[Collection entries]
· · ·

/-- R21, R308, R310, R311: a chip at home adds a unit's sums exactly, element by element, and its mask; a unit given up counts its missing members and
loses the job that waits for it with MEMBER_LOST; a remote access unanswered faults its engine with reason 0x0C. R196, R197: AUDIT_EDGE counts an
audit, and an imbalance in IMBALANCES; one found twice enters LAST_IMBALANCE and gets a remedy; REMEDY re-initialises the credits of a destination
port and counts itself. -/
def Obligations.ReductionsRemoteAccessAndAudits : Prop :=
  (
  (∀ (src : Fin 24) (u : RedUnit) (s : State) (e : RedHeld), s.get 0x2600 5 ≠ 0 → s.get 0x2600 0x0D ≠ 1 → s.mgl.units = [e] →
    e.is u.carrier u.sym.toNat u.chunk.toNat u.kind.toNat u.home = true → e.done = false → src.val ∉ e.via → (src.val = s.chip ∨ src.val ∈ e.kids) → s.isFenced 10 s.chip = false →
    u.home.val = s.chip →
    ∃ t x, exec (.reductionUnitRx src u) s = .next t ∧ t.mgl.units = [x] ∧ x.mask = e.mask ||| u.mask.toNat ∧ x.via = e.via ++ [src.val] ∧ (x.done = true ↔ x.mask = e.members)
      ∧ x.sums = addSums e.sums u.sums ∧ (∃ m, t = { s with mgl := m }))
  ∧ (∀ (carrier : Fin 32) (sym : BitVec 32) (chunk kind : BitVec 8) (home : Fin 24) (s : State) (e : RedHeld) (j : Nat) (d : Nat), s.mgl.units = [e] →
    e.is carrier sym.toNat chunk.toNat kind.toNat home = true → e.done = false → home.val = s.chip → s.unitJob carrier sym.toNat chunk.toNat kind.toNat = some j →
    (s.job j).deadline = some d → s.reached (s.job j).tb (s.tcOf (s.job j).tb d) = true →
    ∃ t, exec (.reductionAbandon carrier sym chunk kind home) s = .next t ∧ (t.job j).lost = true ∧ (t.job j).done = true ∧ (t.job j).cause = 0x49 ∧ t.mgl.units = []
      ∧ (∀ q < 24, t.get (0x2640 + q) 4 = if e.members.testBit q ∧ e.mask.testBit q = false then (s.get (0x2640 + q) 4 + 1) % 2 ^ 32 else s.get (0x2640 + q) 4) ∧ t.cores = s.cores)
  ∧ (∀ (core : Fin 64) (slot e : Fin 4) (s : State) (p : Nat) (r : List Nat),
    let j := ((s.core core).ctx slot).job
    (s.engine core slot e).outstanding = p :: r → 128 ≤ p → fenceable s j →
    ∃ t, exec (.remoteAccessTimeout core slot e) s = .next t ∧ nowFenced t j 0x22 ∧ (t.job j).fenceInfo = 0x3000C + e.val * 256 ∧ Tbl.get 0 t.credits p = Tbl.get 0 s.credits p - 1))
  ∧ (
  (∀ (l : List (Fin 8 × Fin 4 × Int)) (s : State),
    let n := s.get 0x3191 1 % 8
    s.cut = false → (s.tb n).enabled = true → s.audit.last = none →
    ∃ t, exec (.auditEdge l) s = .next t ∧ t.audit.last = some (n, s.symbolStart n) ∧ t.get 0x3191 2 = (s.get 0x3191 2 + 1) % 2 ^ 32
      ∧ t.get 0x3191 3 = (if s.imbalances l = [] then s.get 0x3191 3 else (s.get 0x3191 3 + 1) % 2 ^ 32)
      ∧ (∀ i d, (i, d) ∈ s.imbalances l → i ∈ t.audit.found)
      ∧ (∀ i d, s.imbalances l = [(i, d)] → i ∈ s.audit.found → s.audit.due = [] → ∃ b, t.audit.due = [(i, n, b)]) ∧ t.cores = s.cores)
  ∧ (∀ (s : State) (p n b : Nat), s.cut = false → s.audit.due = [(⟨1, p⟩, n, b)] → s.reached n b = true → s.bookHolders ⟨1, p⟩ = [] →
    ∃ t, exec .remedy s = .next t ∧ Tbl.get 0 t.credits p = 0 ∧ t.get 0x3191 4 = (s.get 0x3191 4 + 1) % 2 ^ 32 ∧ t.audit.due = [] ∧ t.mem = s.mem))

/-- R185, R369, R370: the opening of a reception window writes the slot's header and clears its presence map; its close releases the symbol's jobs; a
U-plane message before the window, behind it, of no carrier or for a unit that is present counts and changes no memory; one in the window is stored
and its presence bit set; a delay request is answered. -/
def Obligations.FronthaulReception : Prop :=
  (∀ (c : Fin 32) (sym : BitVec 32) (s : State), s.carUl c = true → (s.tb (s.carTb c)).enabled = true → s.passed (s.carTb c) (s.ulOpen c sym.toNat) = true →
    s.passed (s.carTb c) (s.ulClose c sym.toNat) = false →
    ∃ t, exec (.rxWindowOpen c sym) s = .next t ∧ t.slotSymbol c false sym.toNat = sym.toNat
      ∧ (s.slotSymbol c false sym.toNat ≠ sym.toNat → ∀ a < s.localPorts c, ∀ u < s.car c 3, t.present c false sym.toNat a u = false) ∧ (∃ m g, t = { s with mem := m, tags := g }))
  ∧ (∀ (c : Fin 32) (sym : BitVec 32) (s : State) (j : Nat), s.cut = false → s.carUl c = true → s.passed (s.carTb c) (s.ulClose c sym.toNat) = true →
    ((s.jobs.filter fun e => e.2.live && e.2.state == .waiting && decide (1 ≤ e.2.kind ∧ e.2.kind ≤ 4) && e.2.carrier == c.val
      && e.2.release == s.airOf (s.carTb c) (s.ulClose c sym.toNat)).map fun e => e.1) = [j] →
    (s.releasable j = false → exec (.rxWindowClose c sym) s = .next s)
    ∧ (s.releasable j = true → (s.job j).kind = 1 → (s.job j).court < 16 →
      ∃ t, exec (.rxWindowClose c sym) s = .next t ∧ ((t.job j).state = .ready ∨ (t.job j).state = .resident ∨ (t.job j).state = .running)
        ∧ t.get (0x3020 + (s.job j).court) 1 = (s.get (0x3020 + (s.job j).court) 1 + 1) % 2 ^ 32))
  ∧ (∀ (p : Fin 16) (src : BitVec 48) (eaxc seq : BitVec 16) (fid : BitVec 8) (sf : BitVec 4) (slot : BitVec 6) (sym : BitVec 4) (sect : BitVec 12) (u : BitVec 10)
      (data : List Byte) (s : State), receives s p → data.length ≤ 9000 →
    let f := uFrame (s.get (0x2200 + p) 2 % 2 ^ 48) src eaxc seq fid sf slot sym sect u 1#8 data
    (s.carrierOfEaxc p eaxc.toNat = none →
      ∃ t, exec (.uplaneRx p f) s = .next t ∧ t.get (0x2200 + p) 9 = (s.get (0x2200 + p) 9 + 1) % 2 ^ 32 ∧ (∃ o, t = { s with obj := o }))
    ∧ (∀ c, s.carrierOfEaxc p eaxc.toNat = some c →
      let tb := s.carTb c
      let fr := s.frameOf tb fid.toNat
      let air := fr / 1024 * 2 ^ 48 + fr % 1024 * 2 ^ 38 + sf.toNat * 2 ^ 34 + slot.toNat * 2 ^ 28 + sym.toNat * 2 ^ 24
      let n := s.symNumber tb (airposToTc (s.tbMu tb) (s.tbEcp tb) air)
      let a := eaxc.toNat - s.car c 6
      let w := s.prbAddr c false n a u.toNat
      (airCanonical (s.tbMu tb) (s.tbEcp tb) air = false →
        ∃ t, exec (.uplaneRx p f) s = .next t ∧ t.get (0x2200 + p) 9 = (s.get (0x2200 + p) 9 + 1) % 2 ^ 32 ∧ (∃ o, t = { s with obj := o }))
      ∧ (airCanonical (s.tbMu tb) (s.tbEcp tb) air = true → data.length = prbBytes (s.carWidth c false) →
        (s.passed tb (s.ulOpen c n) = false →
          ∃ t, exec (.uplaneRx p f) s = .next t ∧ t.get (0x2200 + p) 7 = (s.get (0x2200 + p) 7 + 1) % 2 ^ 32 ∧ (∃ o, t = { s with obj := o }))
        ∧ (s.passed tb (s.ulOpen c n) = true → s.passed tb (s.ulClose c n) = true →
          ∃ t, exec (.uplaneRx p f) s = .next t ∧ t.get (0x2200 + p) 8 = (s.get (0x2200 + p) 8 + 1) % 2 ^ 32 ∧ (∃ o, t = { s with obj := o }))
        ∧ (s.passed tb (s.ulOpen c n) = true → s.passed tb (s.ulClose c n) = false → s.tdOn c = false → u.toNat < s.car c 3 → s.get 0x5300 0x0B ≠ 1 →
          s.slotSymbol c false n = n → memNat s.mem 8 (s.slotAddr c false n + 8) = s.airOf tb (s.symStartTc tb n) →
          (s.present c false n a u.toNat = true →
            ∃ t, exec (.uplaneRx p f) s = .next t ∧ t.get (0x2200 + p) 9 = (s.get (0x2200 + p) 9 + 1) % 2 ^ 32 ∧ (∃ o, t = { s with obj := o }))
          ∧ (s.present c false n a u.toNat = false →
            ∃ t, exec (.uplaneRx p f) s = .next t ∧ memBytes t.mem data.length w = data ∧ t.present c false n a u.toNat = true
              ∧ (∀ i, (i < w ∨ w + data.length ≤ i) → i ≠ s.presenceByte c false n a u.toNat → memByte t.mem i = memByte s.mem i)
              ∧ (∃ m g, t = { s with mem := m, tags := g }))))))
  ∧ (∀ (p : Fin 16) (src : BitVec 48) (id action : Byte) (rest : List Byte) (s : State), receives s p → rest.length ≤ 9000 →
    let f := delayFrame (s.get (0x2200 + p) 2 % 2 ^ 48) src id action rest
    let r := fun (act : Byte) => Out.data 4 p (bytesBe 4 0x10050014 ++ [id, act] ++ s.taiBytes (s.delayTb p))
    ((action = 0#8 ∨ action = 3#8) → exec (.ecpriDelayRequest p f) s = .next { s with out := s.out ++ [r 2#8, r 5#8] })
    ∧ (action ≠ 0#8 → action ≠ 3#8 → ∃ t, exec (.ecpriDelayRequest p f) s = .next t ∧ t.get (0x2200 + p) 9 = (s.get (0x2200 + p) 9 + 1) % 2 ^ 32 ∧ (∃ o, t = { s with obj := o })))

· · ·

Try it: Which lines above include "releasable"? Show each of them by copying it.

Reply to the task:
    (s.releasable j = false → exec (.rxWindowClose c sym) s = .next s)
    ∧ (s.releasable j = true → (s.job j).kind = 1 → (s.job j).court < 16 →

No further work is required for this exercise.